Today's feature paper talks about the association of traditional
cardiovascular risk factors with venous thromboembolism. And it
is the first individual level meta-analysis of prospective
studies. I am so delighted to have the first and corresponding
author here with us, Dr. Bhaktawar Khan Mahmoodie from San
Antonio's Hospital in the Netherlands. Hi Khan, thanks for being
here.
Dr. Bhaktawar Khan
Mahmoodie:
Thank you for inviting me. Thanks a lot.
Dr. Carolyn
Lam:
And I am particularly delighted to have associate editor, Dr.
Josh Beckman from Vanderbilt University joining us today as well.
Welcome Josh.
Dr. Josh
Beckman:
Caroline, it is such a pleasure to be here with you. I've been
listening to these podcasts and they have been incredible. I've
been waiting to be able to jump in and today's paper is an
awesome place to start.
Dr. Carolyn
Lam:
It certainly is. Congratulations on managing such an important
paper. Khan, maybe I could start with you. Venous thromboembolism
versus arterial thromboembolism. We're very familiar with the
latter. We know it comprises coronary heart disease, stroke,
peripheral artery disease. We're very familiar with the risk
factors such as hypertension, hyperlipidemia, diabetes, smoking.
But here you're asking, are these same risk factors applicable in
venous thromboembolism. That would include deep venous
thrombosis, pulmonary embolism, where we traditionally classify
it into provoked events that is triggered by things we know well
like immobilization, surgery and so on. And then there are the
unprovoked events that don't have any risk factors. So could you,
first of all, point out ... you were looking at venous
thromboembolism. What was your hypothesis with regards to the
traditional cardiovascular risk factors?
Dr. Bhaktawar Khan
Mahmoodie:
Many researchers in the last 10, 15 years, they go questions
whether there is connection between venous and arterial
thromboembolism. Since then, several studies published on that
with controversial results. So our hypothesis for this paper was
to see whether there is real associations or are we looking at
some kind of associations due to confounding factors such as age
and overweight which are risk factors for both.
Dr. Carolyn
Lam:
Yeah. And yours is actually the first individual level
meta-analyses of prospective studies dealing with this. Tell us
what you found in ... Were you surprised by your findings?
Dr. Bhaktawar Khan
Mahmoodie:
What we found that actually traditional, modifiable,
cardiovascular risk factors like hypertension, diabetes and
hyperlipidemia were not risk factors for venous thromboembolism.

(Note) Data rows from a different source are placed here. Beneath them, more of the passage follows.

/-! ### dropLink -/

@[simp] theorem State.dropLink_gpr  : (s.dropLink).gpr = s.gpr := rfl
@[simp] theorem State.dropLink_pc  : (s.dropLink).pc = s.pc := rfl
@[simp] theorem State.dropLink_wr  : (s.dropLink).wr = s.wr := rfl
@[simp] theorem State.dropLink_host  : (s.dropLink).host = s.host := rfl
@[simp] theorem State.dropLink_guest  : (s.dropLink).guest = s.guest := rfl
@[simp] theorem State.dropLink_sys  : (s.dropLink).sys = s.sys := rfl
@[simp] theorem State.dropLink_mpu  : (s.dropLink).mpu = s.mpu := rfl
@[simp] theorem State.dropLink_cnt  : (s.dropLink).cnt = s.cnt := rfl
@[simp] theorem State.dropLink_halt  : (s.dropLink).halt = s.halt := rfl
@[simp] theorem State.dropLink_lastPc  : (s.dropLink).lastPc = s.lastPc := rfl
@[simp] theorem State.dropLink_mem  : (s.dropLink).mem = s.mem := rfl
@[simp] theorem State.dropLink_env  : (s.dropLink).env = s.env := rfl
@[simp] theorem State.dropLink_inputs  : (s.dropLink).inputs = s.inputs := rfl
@[simp] theorem State.dropLink_out  : (s.dropLink).out = s.out := rfl
@[simp] theorem State.dropLink_free  : (s.dropLink).free = s.free := rfl
@[simp] theorem State.dropLink_prod  : (s.dropLink).prod = s.prod := rfl

/-! ### skipFree -/

@[simp] theorem State.skipFree_gpr (n : Nat) : (s.skipFree n).gpr = s.gpr := rfl
@[simp] theorem State.skipFree_pc (n : Nat) : (s.skipFree n).pc = s.pc := rfl
@[simp] theorem State.skipFree_wr (n : Nat) : (s.skipFree n).wr = s.wr := rfl
@[simp] theorem State.skipFree_host (n : Nat) : (s.skipFree n).host = s.host := rfl
@[simp] theorem State.skipFree_guest (n : Nat) : (s.skipFree n).guest = s.guest := rfl
@[simp] theorem State.skipFree_sys (n : Nat) : (s.skipFree n).sys = s.sys := rfl
@[simp] theorem State.skipFree_mpu (n : Nat) : (s.skipFree n).mpu = s.mpu := rfl
@[simp] theorem State.skipFree_cnt (n : Nat) : (s.skipFree n).cnt = s.cnt := rfl
@[simp] theorem State.skipFree_link (n : Nat) : (s.skipFree n).link = s.link := rfl
@[simp] theorem State.skipFree_halt (n : Nat) : (s.skipFree n).halt = s.halt := rfl
@[simp] theorem State.skipFree_lastPc (n : Nat) : (s.skipFree n).lastPc = s.lastPc := rfl
@[simp] theorem State.skipFree_mem (n : Nat) : (s.skipFree n).mem = s.mem := rfl
@[simp] theorem State.skipFree_env (n : Nat) : (s.skipFree n).env = s.env := rfl
@[simp] theorem State.skipFree_inputs (n : Nat) : (s.skipFree n).inputs = s.inputs := rfl
@[simp] theorem State.skipFree_out (n : Nat) : (s.skipFree n).out = s.out := rfl
@[simp] theorem State.skipFree_prod (n : Nat) : (s.skipFree n).prod = s.prod := rfl

/-! ### emit -/

@[simp] theorem State.emit_gpr (e : Event) : (s.emit e).gpr = s.gpr := rfl
@[simp] theorem State.emit_pc (e : Event) : (s.emit e).pc = s.pc := rfl
@[simp] theorem State.emit_wr (e : Event) : (s.emit e).wr = s.wr := rfl
@[simp] theorem State.emit_host (e : Event) : (s.emit e).host = s.host := rfl
@[simp] theorem State.emit_guest (e : Event) : (s.emit e).guest = s.guest := rfl
@[simp] theorem State.emit_sys (e : Event) : (s.emit e).sys = s.sys := rfl
@[simp] theorem State.emit_mpu (e : Event) : (s.emit e).mpu = s.mpu := rfl
@[simp] theorem State.emit_cnt (e : Event) : (s.emit e).cnt = s.cnt := rfl
@[simp] theorem State.emit_link (e : Event) : (s.emit e).link = s.link := rfl
@[simp] theorem State.emit_halt (e : Event) : (s.emit e).halt = s.halt := rfl
@[simp] theorem State.emit_lastPc (e : Event) : (s.emit e).lastPc = s.lastPc := rfl
@[simp] theorem State.emit_mem (e : Event) : (s.emit e).mem = s.mem := rfl
@[simp] theorem State.emit_env (e : Event) : (s.emit e).env = s.env := rfl
@[simp] theorem State.emit_inputs (e : Event) : (s.emit e).inputs = s.inputs := rfl
@[simp] theorem State.emit_free (e : Event) : (s.emit e).free = s.free := rfl
@[simp] theorem State.emit_prod (e : Event) : (s.emit e).prod = s.prod := rfl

The exception was smoking, current smoking, which was
particularly associated with provoked venous thromboembolism
which is probably pro its association with cancer. And cancer
itself is a strong risk factor for venous thromboembolism. About
whether I was surprised, I was not surprised at all. We saw in
several cohort studies and well-defined cohort studies that the
association disappeared after adjustment for age and body mass
index which are important confounders in these [inaudible
00:14:06]. That's what I expected and we found it and it is
confirmed with this large individual level meta-analysis.
Dr. Carolyn
Lam:
Great. But what did you think of the association of higher
systolic blood pressure not with higher but with lower risk of
venous thromboembolism?
Dr. Bhaktawar Khan
Mahmoodie:
That was a bit surprising for us too but I think the best
explanation we can give at the moment is probably that we have
some kind of competing risk. And one suggestion that we gave in
the paper as well is that maybe what we already know is that
higher blood pressure is a strong risk factor for atrial
fibrillation. Most of these people they receive oral
anticoagulants. That is subsequently probably a protective factor
for venous thromboembolism. We probably deal with some kind of
competing risk from another condition like the atrial
fibrillation and use of anticoagulants which we could not
unfortunately adjust for in this analysis.
Dr. Carolyn
Lam:
Sure. That makes sense. Josh, can I bring you into this? I mean I
remember well our multiple and long discussions at the editors
meetings. This is one of those papers that is extremely important
for its negative, neutral associations isn't it?
Dr. Josh
Beckman:
I think this is one of the more important papers in this field in
a long time. I am one of those people who has followed this
literature and believed, based on the best previous publications,
that there was a link between many of the arterial thrombosis or
atherothrombotic risk factors and venous thromboembolism. In
fact, Circulation published one of these meta-analyses, and I'm
going to say only because this little paper is so large with only
21,000 patients demonstrating a clear association. So the first
question I would have, we published that back at 2008, the first
question I would have is can you describe for the general
readership what such a large series of patients allows you to do
that was not permitted by the other meta-analyses of say twenty
to thirty thousand patients that have been previously in the
literature.
Dr. Bhaktawar Khan
Mahmoodie:
Thank you Dr. Beckman and thank you also for managing this paper.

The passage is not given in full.